Work required -
Go through the material below, find each line with the word "that", and copy those lines.

------------------------------------

/-- What a path's receive chain measured over one milestone second (R133). -/
structure SecondObs where
  dgdMean    : Nat
  dgdPeak    : Nat
  pdl        : Nat
  sop        : Nat
  deriving DecidableEq, Repr

/-- A complete 32-bit reply frame of the laser (R104, R105). -/
structure LaserReply where
  frame : BitVec 32
  deriving DecidableEq, Repr

/-- A frame that the decoder delivers (R182, R188, R206): its overhead, the slots that carry bytes (others are zero),
the code words that are uncorrectable, corrected bits, iterations used in all, code words that ran all iterations, and
the largest number of iterations. -/
structure RxFrame where
  overhead : Bytes
  slots    : List (Nat × Bytes)
  uncorr   : List Nat
  corr     : Nat
  iterSum  : Nat
  hits     : Nat
  maxUsed  : Nat
  deriving DecidableEq, Repr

------------------------------------

Written answer -
/-- A frame that the decoder delivers (R182, R188, R206): its overhead, the slots that carry bytes (others are zero),
the code words that are uncorrectable, corrected bits, iterations used in all, code words that ran all iterations, and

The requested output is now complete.